Íamos fazer a revolução! Era o que nos diziam. E nós acreditávamos. Imaginava que tinha algo romântico pela frente(…). Quando uma bala atinge a pessoa, você escuta (…), é uma pancada úmida característica. Um conhecido seu cai ao lado com o rosto para baixo, naquela poeira cáustica feito cinza. Você vira o rapaz de costas: nos dentes está preso um cigarro que você acabou de dar a ele. Ainda está aceso…

Aleksiévitch, Svetlana. Meninos de Zinco. Companhia das Letras. Edição do Kindle.

Consideramos geralmente nosso país como um país pacífico, sem riscos externos como tsunamis, terremotos ou furacões. Nossa imensidão geográfica nos permite sonhar com uma utopia futurista, de exportação de cultura e de sonhos. Ainda assim, a pandemia atingiu o país mais do que bombas atômicas e desastres naturais. Um verdadeiro e silencioso genocídio acontece neste momento com os remanescentes indígenas que ainda habitam seus territórios e suas florestas. As riquezas espoliadas diretamente do sangue dos ianomâmis, por exemplo, estão sendo contrabandeadas para o exterior — e o crime organizado tem um grande interesse nas medidas de afrouxamento da proteção do meio ambiente e dos territórios indígenas.

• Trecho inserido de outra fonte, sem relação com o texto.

-- ==== Sys2Proof/Laws/Builds.lean ====
section
/-!
SUPPORT. The machine of the build `lsg` is the machine the host reads, so that what holds of every build holds of it.
-/

namespace Sys2Proof.Machine

/-- At the build of the LSG core the dispatch of every build is `exec`. -/
theorem execIn_lsg (i : Instr) (s : State) : execIn i s = exec i s := by cases i <;> rfl

/-- At the build of the LSG core the step of every build is `step`. -/
theorem stepIn_lsg (s : State) : stepIn s = step s := by
  have : execIn = exec := funext fun i => funext fun s => execIn_lsg i s
  unfold stepIn step
  rw [this]

/-- The machine built with the values of 00_scope.md R6 is the machine the host reads. -/
theorem machineOf_lsg : machineOf lsg = core := by
  have : (stepIn : State → Result) = step := funext stepIn_lsg
  unfold machineOf core
  rw [this]
  rfl

end Sys2Proof.Machine
end

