-- ==== Sys2Proof/Laws/Decode.lean ====
section
/-!
SUPPORT. The decoder and the encoder on the parts of a word: command fields, generator fields, register addresses.
-/

namespace Sys2Proof

open Config

variable {P : Params}

/-! ### Command words -/

/-- Bit `k` of a command word put together from its fields. -/
theorem CmdFields.getLsbD_word (en kon nokey : Bool) (f : CmdFields) (k : Nat) :
    (f.word en kon nokey).getLsbD k =
      if k < 7 then f.note.getLsbD k
      else if k < 13 then f.pbmag.getLsbD (k - 7)
      else if k < 14 then f.pbdir
      else if k < 21 then f.vol.getLsbD (k - 14)
      else if k < 27 then f.rsv.getLsbD (k - 21)
      else if k < 28 then f.pbp
      else if k < 29 then f.volp
      else if k < 30 then nokey
      else if k < 31 then kon
      else if k < 32 then en else false := by
  by_cases h : k < 32
  · refine (?_ : (BitVec.ofBool en ++ BitVec.ofBool kon ++ BitVec.ofBool nokey ++ BitVec.ofBool f.volp ++
      BitVec.ofBool f.pbp ++ f.rsv ++ f.vol ++ BitVec.ofBool f.pbdir ++ f.pbmag ++ f.note).getLsbD k = _)
    simp only [BitVec.getLsbD_append]
    interval_cases k <;> simp
  · rw [BitVec.getLsbD_of_ge _ _ (by omega)]
    simp [h, show ¬ k < 7 by omega, show ¬ k < 13 by omega, show ¬ k < 14 by omega, show ¬ k < 21 by omega,
      show ¬ k < 27 by omega, show ¬ k < 28 by omega, show ¬ k < 29 by omega, show ¬ k < 30 by omega,
      show ¬ k < 31 by omega]

@[simp] theorem cmdEn_word (en kon nokey : Bool) (f : CmdFields) : cmdEn (f.word en kon nokey) = en := by
  simp only [cmdEn, CmdFields.getLsbD_word]; rfl

@[simp] theorem cmdKon_word (en kon nokey : Bool) (f : CmdFields) : cmdKon (f.word en kon nokey) = kon := by
  simp only [cmdKon, CmdFields.getLsbD_word]; rfl

@[simp] theorem cmdNokey_word (en kon nokey : Bool) (f : CmdFields) : cmdNokey (f.word en kon nokey) = nokey := by
  simp only [cmdNokey, CmdFields.getLsbD_word]; rfl

@[simp] theorem cmdRsv_word (en kon nokey : Bool) (f : CmdFields) : cmdRsv (f.word en kon nokey) = f.rsv := by
  apply BitVec.eq_of_getLsbD_eq
  intro k hk
  simp only [cmdRsv, BitVec.getLsbD_extractLsb', CmdFields.getLsbD_word, hk, decide_true, Bool.true_and]
  interval_cases k <;> rfl

@[simp] theorem cmdFields_word (en kon nokey : Bool) (f : CmdFields) : cmdFields (f.word en kon nokey) = f := by
  obtain ⟨volp, pbp, rsv, vol, pbdir, pbmag, note⟩ := f
  simp only [cmdFields, CmdFields.mk.injEq]
  refine ⟨?_, ?_, cmdRsv_word .., ?_, ?_, ?_, ?_⟩
  · simp only [CmdFields.getLsbD_word]; rfl
  · simp only [CmdFields.getLsbD_word]; rfl
  · apply BitVec.eq_of_getLsbD_eq
    intro k hk
    simp only [BitVec.getLsbD_extractLsb', CmdFields.getLsbD_word, hk, decide_true, Bool.true_and]
    interval_cases k <;> rfl
  · simp only [CmdFields.getLsbD_word]; rfl
  · apply BitVec.eq_of_getLsbD_eq
    intro k hk
    simp only [BitVec.getLsbD_extractLsb', CmdFields.getLsbD_word, hk, decide_true, Bool.true_and]
    interval_cases k <;> rfl
  · apply BitVec.eq_of_getLsbD_eq
    intro k hk
    simp only [BitVec.getLsbD_extractLsb', CmdFields.getLsbD_word, hk, decide_true, Bool.true_and]
    interval_cases k <;> rfl

/-- The fields of a word put together again are the word. -/
theorem word_cmdFields (w : Word) : (cmdFields w).word (cmdEn w) (cmdKon w) (cmdNokey w) = w := by
  apply BitVec.eq_of_getLsbD_eq
  intro k hk
  rw [CmdFields.getLsbD_word]
  interval_cases k <;> simp [cmdFields, cmdRsv, cmdEn, cmdKon, cmdNokey]

/-- The form of the word of a form is that form. -/
@[simp] theorem formOf_word (fm : CmdForm) : formOf fm.word = fm := by
  cases fm <;> simp [formOf, CmdForm.word]

/-- The word of the form of a word is that word: no bit of a command word is lost. -/
@[simp] theorem word_formOf (w : Word) : (formOf w).word = w := by
  have h := word_cmdFields w
  unfold formOf
  cases he : cmdEn w <;> cases hn : cmdNokey w <;> cases hk : cmdKon w <;>
    simp only [he, hn, hk, Bool.not_false, Bool.not_true, if_true, if_false, CmdForm.word, Bool.false_eq_true] at h ⊢ <;>
    exact h

/-! ### Generator words -/

theorem genWord_fields (op : BitVec 4) (dst srcA srcB : BitVec 8) :
    genOp (genWord op dst srcA srcB) = op ∧ genRsv (genWord op dst srcA srcB) = 0 ∧
    genDst (genWord op dst srcA srcB) = dst ∧ genSrcA (genWord op dst srcA srcB) = srcA ∧
    genSrcB (genWord op dst srcA srcB) = srcB := by
  have bits : ∀ k, (genWord op dst srcA srcB).getLsbD k =
      (srcB ++ srcA ++ dst ++ (0 : BitVec 4) ++ op).getLsbD k := fun _ => rfl
  simp only [BitVec.getLsbD_append] at bits
  refine ⟨?_, ?_, ?_, ?_, ?_⟩ <;> apply BitVec.eq_of_getLsbD_eq <;> intro k hk <;>
    simp only [genOp, genRsv, genDst, genSrcA, genSrcB, BitVec.getLsbD_extractLsb', bits] <;>
    interval_cases k <;> simp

Desde crianças somos lembrados de nossas riquezas como a Amazônia e o risco sempre presente da internacionalização dela; a alta cúpula militar de nosso país — e a mesma responsável pelo andamento do governo atual — sempre engajada nessa narrativa, e impelida a cercar, vigiar e habitar o bioma para não perder para os estrangeiros. Curiosamente, eu sei desta riqueza, eu nasci nela, ainda que em uma fronteira muito tênue — dentro da bacia amazônica, mas ainda no estado vizinho — e só soube disso mesmo quando viajei até Belém do Pará, em 2009. A tendência, então, era ver uma floresta cada vez mais imponente, rios mais caudalosos e homens e mulheres cada vez mais fortes. Também era onde as coisas aconteciam na informalidade, nos acordos tácitos e arranjos improvisados. Difícil crer que ela está assim tão ameaçada, mas o fato é que ela está.

Me incomoda, portanto, o assunto mal concebido nas falas de pessoas do exterior falando de como devemos cuidar da Amazônia na mesma medida que deve incomodar um americano (ou estado-unidense se você for desses) vendo um brasileiro aleatório comparando os acontecimento de Cabul com o de Saigon na guerra do Vietnã. O excesso de “wokeness” dos tuiteiros é o verdadeiro culpado da queda do império americano? Da possível fim de toda a amazônia? Ainda assim reclamamos, por exemplo, o mesmo tratamento duro ao tuiter oficial do nosso presidente que eles tiveram com o, agora ex-presidente, Trump.

Claro, o tuíter é do jeito que é, e é besteira reclamar dele — e já encontrei ali muitas pérolas que o algoritmo me presenteou, como a da moça lembrando o absurdo que é ver o pessoal da esquerda comemorando o que aconteceu porque prejudicou o “imperialismo americano”. Ainda mais quando sabemos que as verdadeiras vítimas do “novo” regime serão as mulheres afegãs. Um filme que assisti há algum tempo me vem à memória, A Caminho de Kandahar, do cineasta iraniano Mohsen Makhmalbaf; me lembro especialmente dos olhos da protagonista — além do drama das mulheres oprimidas que fica evidente à medida que a jornalista adentra a sociedade afegã em busca de sua irmã.

Geralmente tratamos com desdém os problemas que o “primeiro mundo” discute porque nós ainda estamos lidando com problemas bem mais importantes para nós, como a falta de saneamento, o feminicídio e o descaso educacional. E não pretendo dizer que se deve mudar o enfoque, senão alertar que nada disso é realmente desconectado do mundo lá fora. Na ojeriza que causa aos gringos ver o machismo e misoginia de fanáticos religiosos armados até os dentes alcançarem o poder, deveria estar também o nosso sentimento, pois a nós os males do fanatismo não é desconhecido. E assim como afeta eles hoje, pode nos afetar amanhã.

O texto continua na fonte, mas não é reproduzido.